«Animalia», l’amore cantato dai barriti
Ci sono esseri che, organizzati in famiglie guidate da una matriarca, sono dotati di una particolare forma di intelligenza che assomiglia più ad una sorta di meravigliosa saggezza grazie alla quale riescono a percepire le cose e a scegliere tra varie possibilità che la vita pone loro di fronte.
Questi esseri, gli elefanti, conducono la propria esistenza all’interno di una rete di relazioni che si estendono in diramazioni sociali ampie e stratificate: in queste strutture, due o più famiglie che abbiano una particolare affinità costituiscono un gruppo di legame che ha come priorità quella di stare tutti insieme. Anche nelle situazioni di pericolo, gli individui si comportano con eccezionale tolleranza verso i loro simili.
«Il grande capolavoro della natura, l’elefante, unica grande creatura inoffensiva, gigante tra le bestie». Nel 1612 John Donne scriveva così; Carl Safina in Al di là delle parole, un saggio del 2015 tradotto in italiano ed edito per Adelphi nel 2018, nella preziosa collana Animalia, giunta al dodicesimo volume (La vita segreta delle iene), ci porta in dimensioni comunicative ed emotive alternative alle nostre e ci fa osservare questi giganteschi animali da vicino.
Scopriamo che gli elefanti praticano la cooperazione, collaborano, prestano soccorso a chi è in pericolo, a volte si mettono ai lati di uno di loro colpito da un dardo tranquillante lanciato dagli esseri umani e cercano di tenerlo in piedi; quando qualche esemplare è ferito alla proboscide, troverà certamente un suo simile pronto ad imboccarlo. Si tratta di empatia elefantina e non è poi così dissimile, scrive Safina, da ciò che porta gli esseri umani a desiderare di essere uniti.
Leggere le descrizioni della vita di questi animali ci porta in luoghi lontani che vorremmo più vicini; gli elefanti provano il desiderio di agire per alleviare il dolore dei propri simili, percepiscono la preoccupazione per qualcuno che sentono sofferente, condividono la tristezza dell’altro e agiscono per provare a lenirla. Questi grandi animali hanno ghiandole temporali sulle tempie che secernono liquido in caso di forti emozioni e soffrono per la morte dei propri simili con cui stanno sino alla fine per poi celebrarne la dipartita, toccando con la proboscide il loro corpo senza vita.
Per secoli, siamo stati abituati a pensare che, per il semplice fatto che gli animali non avessero parole, non avessero, allora, neppure il pensiero; nel corso del tempo la scienza è stata costretta a mettere in dubbio una simile credenza, e attraverso l’osservazione e lo studio ha demolito una simile convinzione.
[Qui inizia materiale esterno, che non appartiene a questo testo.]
/-! ### `State.modSvc` -/

section
variable (s : State) (f : Services → Services)
@[simp] theorem State.modSvc_ref : (s.modSvc f).ref = s.ref := rfl
@[simp] theorem State.modSvc_objs : (s.modSvc f).objs = s.objs := rfl
@[simp] theorem State.modSvc_staged : (s.modSvc f).staged = s.staged := rfl
@[simp] theorem State.modSvc_stagedAt : (s.modSvc f).stagedAt = s.stagedAt := rfl
@[simp] theorem State.modSvc_flash : (s.modSvc f).flash = s.flash := rfl
@[simp] theorem State.modSvc_domains : (s.modSvc f).domains = s.domains := rfl
@[simp] theorem State.modSvc_crests : (s.modSvc f).crests = s.crests := rfl
@[simp] theorem State.modSvc_legs : (s.modSvc f).legs = s.legs := rfl
@[simp] theorem State.modSvc_groups : (s.modSvc f).groups = s.groups := rfl
@[simp] theorem State.modSvc_inputs : (s.modSvc f).inputs = s.inputs := rfl
@[simp] theorem State.modSvc_sds : (s.modSvc f).sds = s.sds := rfl
@[simp] theorem State.modSvc_channels : (s.modSvc f).channels = s.channels := rfl
@[simp] theorem State.modSvc_beforeTick : (s.modSvc f).beforeTick = s.beforeTick := rfl
@[simp] theorem State.modSvc_passes : (s.modSvc f).passes = s.passes := rfl
@[simp] theorem State.modSvc_excOff : (s.modSvc f).excOff = s.excOff := rfl
@[simp] theorem State.modSvc_axes : (s.modSvc f).axes = s.axes := rfl
@[simp] theorem State.modSvc_tables : (s.modSvc f).tables = s.tables := rfl
@[simp] theorem State.modSvc_units : (s.modSvc f).units = s.units := rfl
@[simp] theorem State.modSvc_compareOuts : (s.modSvc f).compareOuts = s.compareOuts := rfl
@[simp] theorem State.modSvc_migration : (s.modSvc f).migration = s.migration := rfl
@[simp] theorem State.modSvc_slices : (s.modSvc f).slices = s.slices := rfl
@[simp] theorem State.modSvc_slots : (s.modSvc f).slots = s.slots := rfl
@[simp] theorem State.modSvc_can : (s.modSvc f).can = s.can := rfl
@[simp] theorem State.modSvc_arbiter : (s.modSvc f).arbiter = s.arbiter := rfl
@[simp] theorem State.modSvc_safety : (s.modSvc f).safety = s.safety := rfl
@[simp] theorem State.modSvc_engine : (s.modSvc f).engine = s.engine := rfl
@[simp] theorem State.modSvc_svc : (s.modSvc f).svc = f s.svc := rfl
@[simp] theorem State.modSvc_recorder : (s.modSvc f).recorder = s.recorder := rfl
@[simp] theorem State.modSvc_net : (s.modSvc f).net = s.net := rfl
@[simp] theorem State.modSvc_power : (s.modSvc f).power = s.power := rfl
@[simp] theorem State.modSvc_log : (s.modSvc f).log = s.log := rfl
@[simp] theorem State.modSvc_out : (s.modSvc f).out = s.out := rfl
@[simp] theorem State.modSvc_draws : (s.modSvc f).draws = s.draws := rfl
@[simp] theorem State.modSvc_writeFlips : (s.modSvc f).writeFlips = s.writeFlips := rfl
@[simp] theorem State.modSvc_pending : (s.modSvc f).pending = s.pending := rfl
end

/-! ### `State.modSafety` -/

section
variable (s : State) (f : Safety → Safety)
@[simp] theorem State.modSafety_ref : (s.modSafety f).ref = s.ref := rfl
@[simp] theorem State.modSafety_objs : (s.modSafety f).objs = s.objs := rfl
@[simp] theorem State.modSafety_staged : (s.modSafety f).staged = s.staged := rfl
@[simp] theorem State.modSafety_stagedAt : (s.modSafety f).stagedAt = s.stagedAt := rfl
@[simp] theorem State.modSafety_flash : (s.modSafety f).flash = s.flash := rfl
@[simp] theorem State.modSafety_domains : (s.modSafety f).domains = s.domains := rfl
@[simp] theorem State.modSafety_crests : (s.modSafety f).crests = s.crests := rfl
@[simp] theorem State.modSafety_legs : (s.modSafety f).legs = s.legs := rfl
@[simp] theorem State.modSafety_groups : (s.modSafety f).groups = s.groups := rfl
@[simp] theorem State.modSafety_inputs : (s.modSafety f).inputs = s.inputs := rfl
@[simp] theorem State.modSafety_sds : (s.modSafety f).sds = s.sds := rfl
@[simp] theorem State.modSafety_channels : (s.modSafety f).channels = s.channels := rfl
@[simp] theorem State.modSafety_beforeTick : (s.modSafety f).beforeTick = s.beforeTick := rfl
@[simp] theorem State.modSafety_passes : (s.modSafety f).passes = s.passes := rfl
@[simp] theorem State.modSafety_excOff : (s.modSafety f).excOff = s.excOff := rfl
@[simp] theorem State.modSafety_axes : (s.modSafety f).axes = s.axes := rfl
@[simp] theorem State.modSafety_tables : (s.modSafety f).tables = s.tables := rfl
@[simp] theorem State.modSafety_units : (s.modSafety f).units = s.units := rfl
@[simp] theorem State.modSafety_compareOuts : (s.modSafety f).compareOuts = s.compareOuts := rfl
@[simp] theorem State.modSafety_migration : (s.modSafety f).migration = s.migration := rfl
@[simp] theorem State.modSafety_slices : (s.modSafety f).slices = s.slices := rfl
@[simp] theorem State.modSafety_slots : (s.modSafety f).slots = s.slots := rfl
@[simp] theorem State.modSafety_can : (s.modSafety f).can = s.can := rfl
@[simp] theorem State.modSafety_arbiter : (s.modSafety f).arbiter = s.arbiter := rfl
@[simp] theorem State.modSafety_safety : (s.modSafety f).safety = f s.safety := rfl
@[simp] theorem State.modSafety_engine : (s.modSafety f).engine = s.engine := rfl
@[simp] theorem State.modSafety_svc : (s.modSafety f).svc = s.svc := rfl
@[simp] theorem State.modSafety_recorder : (s.modSafety f).recorder = s.recorder := rfl
@[simp] theorem State.modSafety_net : (s.modSafety f).net = s.net := rfl
@[simp] theorem State.modSafety_power : (s.modSafety f).power = s.power := rfl
@[simp] theorem State.modSafety_log : (s.modSafety f).log = s.log := rfl
@[simp] theorem State.modSafety_out : (s.modSafety f).out = s.out := rfl
@[simp] theorem State.modSafety_draws : (s.modSafety f).draws = s.draws := rfl
@[simp] theorem State.modSafety_writeFlips : (s.modSafety f).writeFlips = s.writeFlips := rfl
@[simp] theorem State.modSafety_pending : (s.modSafety f).pending = s.pending := rfl
end

/-! ### `State.modRec` -/

section
variable (s : State) (f : Recorder → Recorder)
@[simp] theorem State.modRec_ref : (s.modRec f).ref = s.ref := rfl
@[simp] theorem State.modRec_objs : (s.modRec f).objs = s.objs := rfl
@[simp] theorem State.modRec_staged : (s.modRec f).staged = s.staged := rfl
@[simp] theorem State.modRec_stagedAt : (s.modRec f).stagedAt = s.stagedAt := rfl
@[simp] theorem State.modRec_flash : (s.modRec f).flash = s.flash := rfl
@[simp] theorem State.modRec_domains : (s.modRec f).domains = s.domains := rfl
@[simp] theorem State.modRec_crests : (s.modRec f).crests = s.crests := rfl
@[simp] theorem State.modRec_legs : (s.modRec f).legs = s.legs := rfl
@[simp] theorem State.modRec_groups : (s.modRec f).groups = s.groups := rfl
@[simp] theorem State.modRec_inputs : (s.modRec f).inputs = s.inputs := rfl
@[simp] theorem State.modRec_sds : (s.modRec f).sds = s.sds := rfl
@[simp] theorem State.modRec_channels : (s.modRec f).channels = s.channels := rfl
@[simp] theorem State.modRec_beforeTick : (s.modRec f).beforeTick = s.beforeTick := rfl
@[simp] theorem State.modRec_passes : (s.modRec f).passes = s.passes := rfl
@[simp] theorem State.modRec_excOff : (s.modRec f).excOff = s.excOff := rfl
@[simp] theorem State.modRec_axes : (s.modRec f).axes = s.axes := rfl
@[simp] theorem State.modRec_tables : (s.modRec f).tables = s.tables := rfl
@[simp] theorem State.modRec_units : (s.modRec f).units = s.units := rfl
@[simp] theorem State.modRec_compareOuts : (s.modRec f).compareOuts = s.compareOuts := rfl
@[simp] theorem State.modRec_migration : (s.modRec f).migration = s.migration := rfl
@[simp] theorem State.modRec_slices : (s.modRec f).slices = s.slices := rfl
@[simp] theorem State.modRec_slots : (s.modRec f).slots = s.slots := rfl
@[simp] theorem State.modRec_can : (s.modRec f).can = s.can := rfl
@[simp] theorem State.modRec_arbiter : (s.modRec f).arbiter = s.arbiter := rfl
@[simp] theorem State.modRec_safety : (s.modRec f).safety = s.safety := rfl
@[simp] theorem State.modRec_engine : (s.modRec f).engine = s.engine := rfl
@[simp] theorem State.modRec_svc : (s.modRec f).svc = s.svc := rfl
@[simp] theorem State.modRec_recorder : (s.modRec f).recorder = f s.recorder := rfl
@[simp] theorem State.modRec_net : (s.modRec f).net = s.net := rfl
@[simp] theorem State.modRec_power : (s.modRec f).power = s.power := rfl
@[simp] theorem State.modRec_log : (s.modRec f).log = s.log := rfl
@[simp] theorem State.modRec_out : (s.modRec f).out = s.out := rfl
@[simp] theorem State.modRec_draws : (s.modRec f).draws = s.draws := rfl
@[simp] theorem State.modRec_writeFlips : (s.modRec f).writeFlips = s.writeFlips := rfl
@[simp] theorem State.modRec_pending : (s.modRec f).pending = s.pending := rfl
end
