theorem witness_LockoutResetCommandsComplete :
    on.runs Dom.safeP = true ∧ on.runs Dom.safeL = true ∧ on.safety.lockrstP.stuck = false ∧ on.safety.lockrstL.stuck = false ∧ 200000 ≤ 200000 ∧
    200000 ≤ 2000000 ∧ 200000 ≤ 2000000 ∧ 2000000 ≤ 2000000 := by
  decide +kernel

/-- Connection 0 over Ethernet from peer 3, one input byte, in a state. -/
def thodar (st : ConnState) : State :=
  let s := secured [(O.thodarMedium 0, 1), (O.thodarPeer 0, 3), (O.thodarWatchdog 0, 100), (O.thodarLen 0, 1), (O.idIn 0, 0x11)]
  { s with
    safety := { s.safety with conns := s.safety.conns.set 0 { state := st } }
    net := { s.net with ports := s.net.ports.set 0 { state := .up1000 } } }
/-- An envelope for it with its checks. -/
def envelope (kind : Nat) (payload : List Byte) : Envelope :=
  let e : Envelope :=
    { medium := 1, srcAddr := 3, version := 1, kind, connection := 0, seq := 0, watchdog := 100, length := payload.length, payload
      check := crc32c (checkInput 0x11 0 payload)
      header := { framing := [0x81, 0, 0xC0, 0, 0x88, 0xB5], dst := on.address } }
  { e with header := { e.header with endCheck := crc32c (safetyPacket e).body } }

theorem witness_ThodarCommandsComplete :
    (let s := thodar .run
     let e := envelope 0 [0xFE]
     e.connection = (0 : ConnN).val ∧ e.kind ≠ 1 ∧ s.carried e = true ∧ (s.envelopeEntry e).2 = true ∧ (s.takeEnvelope e).envelopeTest 0 e = none ∧
      s.safety.conns[(0 : ConnN)].state = .run ∧ s.dataInTime 0 = false ∧ s.safety.conns[(0 : ConnN)].state ≠ .off ∧ s.runs Dom.safeP = true) ∧
    (let e := envelope 1 (List.replicate 16 0x41)
     e.connection = (0 : ConnN).val ∧ e.kind = 1 ∧ (thodar .expired).carried e = true ∧ ((thodar .expired).envelopeEntry e).2 = true ∧
      ((thodar .expired).takeEnvelope e).envelopeTest 0 e = none) := by
  decide +kernel

/-! ### Witnesses: services, recorder, self-test, power -/

/-- Axis 0 runs under speed control, with these objects in force. -/
def served (xs : List (Nat × Int)) : State := put (pm .running) ((O.controlMode 0, 1) :: xs)
/-- Thruster 0 drives axis 0, in a state, at a speed. -/
def thruster (st : ThrState) (speed : Rat) : State :=
  { fld (served [(O.thrAxis 0, 0), (O.thrEnable 0, 1)]) fun f => { f with speed } with
    svc := { thr := (Vector.replicate 8 {}).set 0 { state := st } } }
/-- 60.0 and 61.0 as binary32 patterns. -/
def f60 : Int := 0x42700000
/-- 61.0 -/
def f61 : Int := 0x42740000

theorem witness_ThrusterCommandsComplete :
    (let s := { thruster .armed 0 with ref := { on.ref with time := 400000100000 } }
     s.ref.time % 400000 = 100000 ∧ s.runs Dom.host = true ∧ s.svc.closing = none ∧ s.svc.thr[(0 : SvcN)].state = .armed ∧
      (∀ m : SvcN, m ≠ 0 → s.svc.thr[m].state = .off) ∧ s.thrAxisOf 0 = some 0 ∧ s.isRunning 0 = true ∧
      s.accepts boss (O.thrEnable 0) 0) ∧
    (let s := served [(O.thrAxis 0, 0), (O.thrMode 0, 0)]
     s.accepts boss (O.thrEnable 0) 1 ∧ s.thrClaim 0 = false ∧ s.thrAxisOf 0 = some 0 ∧ s.svcOwner 0 = 0xFF ∧
      s.mappedIn (thrObjects 0) = false ∧ s.cfgN (O.thrMode 0) = 0 ∧ s.speedControlled 0 = true) ∧
    (let s := put (pm .running) [(O.controlMode 0, 0), (O.thrAxis 0, 0), (O.thrMode 0, 1)]
     s.accepts boss (O.thrEnable 0) 1 ∧ s.cfgN (O.thrMode 0) ≠ 0 ∧ s.torqueControlled 0 = true) ∧
    (let s := thruster .active 100
     s.accepts boss (O.thrCrash 0) 1 ∧ s.accepts boss (O.thrCrash 0) 0 ∧ s.svc.thr[(0 : SvcN)].state = .active ∧
      s.thrAxisOf 0 = some 0 ∧ (s.axis 0).field.speed ≠ 0) ∧
    (let s := served [(O.freqSource, 1), (O.thrShedFreq 0, f61), (O.shipFreq, f60)]
     s.runs Dom.host = true ∧ s.cfgN O.freqSource = 1 ∧ s.cfgF (O.thrShedFreq 0) ≠ 0 ∧
      s.cfgF O.shipFreq < s.cfgF (O.thrShedFreq 0)) ∧
    (let s := served [(O.freqSource, 1), (O.thrShedFreq 0, f60), (O.shipFreq, f61)]
     s.cfgF (O.thrShedFreq 0) + 1 / 5 ≤ s.cfgF O.shipFreq) := by
  decide +kernel

/-- Winch 0 on axis 0 with its drum's geometry, in a state. -/
def winch (xs : List (Nat × Int)) (f : Winch → Winch) : State :=
  { served ((O.winchAxis 0, 0) :: xs) with svc := { winch := (Vector.replicate 8 {}).set 0 (f {}) } }
/-- The level-wind of winch 0 on stepper axis 1, homed, with compare unit 4. -/
def spooling (on_ : Int) (f : Winch → Winch) : State :=
  (put (winch [(O.spoolAxis 0, 1), (O.spoolCmp 0, 4), (O.spoolEnable 0, on_)] f)
    [(O.axisType 1, 4), (O.firstLeg 1, 12), (O.controlMode 1, 2)]).modHome 1 fun h => { h with homed := true }

theorem witness_WinchCommandsComplete :
    (let s := winch [] id
     s.accepts boss (O.winchMode 0) 0 ∧ s.accepts boss (O.winchMode 0) 1 ∧ s.svc.winch[(0 : SvcN)].state = .off ∧
      s.svc.winch[(0 : SvcN)].state ≠ .releasing ∧ s.drumClaimRefusal 0 = none) ∧
    (let s := winch [] fun x => { x with payoutValid := true, takenAt := some 399900000000 }
     s.accepts boss (O.winchMode 0) 2 ∧ s.svc.winch[(0 : SvcN)].payoutValid = true ∧
      s.svc.winch[(0 : SvcN)].takenAt = some 399900000000 ∧ s.ref.time - 399900000000 ≤ 300 * ticksPerMs ∧
      s.drumClaimRefusal 0 = none ∧ s.runs Dom.host = true ∧ s.runs Dom.mem = true) ∧
    (let s := ax0 (winch [] id) fun x => { x with safe := { x.safe with slsSince := some 5 } }
     s.accepts boss (O.winchRelease 0) 1 ∧ s.drumOf 0 = some 0 ∧ s.svc.winch[(0 : SvcN)].state ≠ .releasing ∧
      s.isRunning 0 = true ∧ (s.axis 0).safe.slsSince.isSome = true ∧ s.drumClaimRefusal 0 = none) ∧
    (let s := winch [] fun x => { x with state := .releasing }
     s.accepts boss (O.winchRelease 0) 0 ∧ s.svc.winch[(0 : SvcN)].state = .releasing ∧
      s.svc.winch[(0 : SvcN)].ending = false) ∧
    (let s := winch [] fun x => { x with state := .releasing, ending := true }
     s.drumOf 0 = some 0 ∧ s.svc.winch[(0 : SvcN)].ending = true ∧
      qabs (s.axis 0).field.speed < (s.cfgN (O.stopSpeed 0) : Rat)) := by
  decide +kernel

theorem witness_WinchCommandsComplete_spool :
    (let s := spooling 1 id
     s.accepts boss (O.spoolEnable 0) 0 ∧ s.storesWf = true ∧ s.spoolOf 0 = some 1 ∧ s.spoolClaim 0 = true) ∧
    (let s := spooling 0 fun x => { x with payoutValid := true }
     s.accepts boss (O.spoolEnable 0) 1 ∧ s.storesWf = true ∧ s.spoolClaim 0 = false ∧ s.spoolOf 0 = some 1 ∧
      s.isStepper 1 = true ∧ s.cfgN (O.controlMode 1) = 2 ∧ (s.axis 1).home.homed = true ∧
      s.svc.winch[(0 : SvcN)].payoutValid = true ∧ s.cfgN (O.spoolCmp 0) < 32 ∧
      (∀ x : SvcN, x ≠ 0 → s.spoolClaim x = true → s.cfgN (O.spoolCmp x) ≠ s.cfgN (O.spoolCmp 0)) ∧
      s.svcOwner 1 = 0xFF ∧ s.mappedIn (spoolObjects 1 4) = false) ∧
    (let s := winch [(O.winchMode 0, 2)] fun x => { x with state := .active, fade := .falling }
     s.svc.winch[(0 : SvcN)].state = .active ∧ s.cfgN (O.winchMode 0) = 2 ∧ 0 < s.svc.winch[(0 : SvcN)].factor ∧
      s.heaveFresh 0 = false ∧ s.svc.winch[(0 : SvcN)].fade = .falling) ∧
    (let s := winch [(O.winchMode 0, 2)] fun x => { x with state := .active, fade := .falling, factor := 0 }
     s.svc.winch[(0 : SvcN)].fade = .falling ∧ s.svc.winch[(0 : SvcN)].factor ≤ 1 / (s.cfgN (O.ahcFade 0) : Rat)) ∧
    (winch [(O.tensionSource 0, 1)] id).cfgN (O.tensionSource 0) = 1 ∧
    (let s := put (thruster .active 100) [(O.svcLossAction 0, 1)]
     s.svcWatched = true ∧ s.svcOwner 0 ≠ 0xFF ∧ s.runs Dom.feed = true ∧ s.cfgN (O.svcLossAction 0) = 1 ∧
      (s.axis 0).field.state = .running ∧ (s.axis 0).field.catching.running = false ∧
      (s.axis 0).field.catching.phase = .none ∧ s.stopsByGroup 0 = false) := by
  decide +kernel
Il libro di Safina, attraverso uno stile piacevolmente divulgativo, ci mette davanti all’evidenza, indagando, oltre il mondo degli elefanti, anche quello dei lupi del parco di Yellowstone e dei cetacei che nuotano nelle acque del Pacifico nordoccidentale. Ci fa riflettere su quanto l’essere umano, soprattutto occidentale, sia stato e sia ancora sordo e cieco agli incredibili messaggi che la vita sulla terra gli riferisce e che si ostina a non ascoltare abbastanza.
Con la descrizione dei tratti cognitivi e affettivi-emotivi degli elefanti, in questo libro ci troviamo a vivere scene di vita familiare, la condivisione di momenti di gioco sfrenato e l’esperienza del lutto; grazie a loro, ci ritroviamo a pensare all’amore: «amore è davvero la parola giusta? Se un’elefantessa vede sua sorella e lancia un richiamo per restare in contatto con lei, o se un pappagallo vede il suo compagno e vuole stargli più vicino, è un sentimento di legame, qualunque esso sia, che li induce a cercare la prossimità. Amore è una delle parole che noi usiamo per il sentimento alla base del nostro desiderio di vicinanza».
L’amore, sostiene Safina, non è monolitico, e l’amore umano non è tutto identico né dal punto di vista qualitativo né da quello quantitativo ma questa è probabilmente la parola giusta da usare, quella che vorremmo trovare nelle pieghe del mondo, quella che dobbiamo portare nel nostro agire quotidiano e che, in questo libro meraviglioso, ascoltiamo, cantato dai barriti.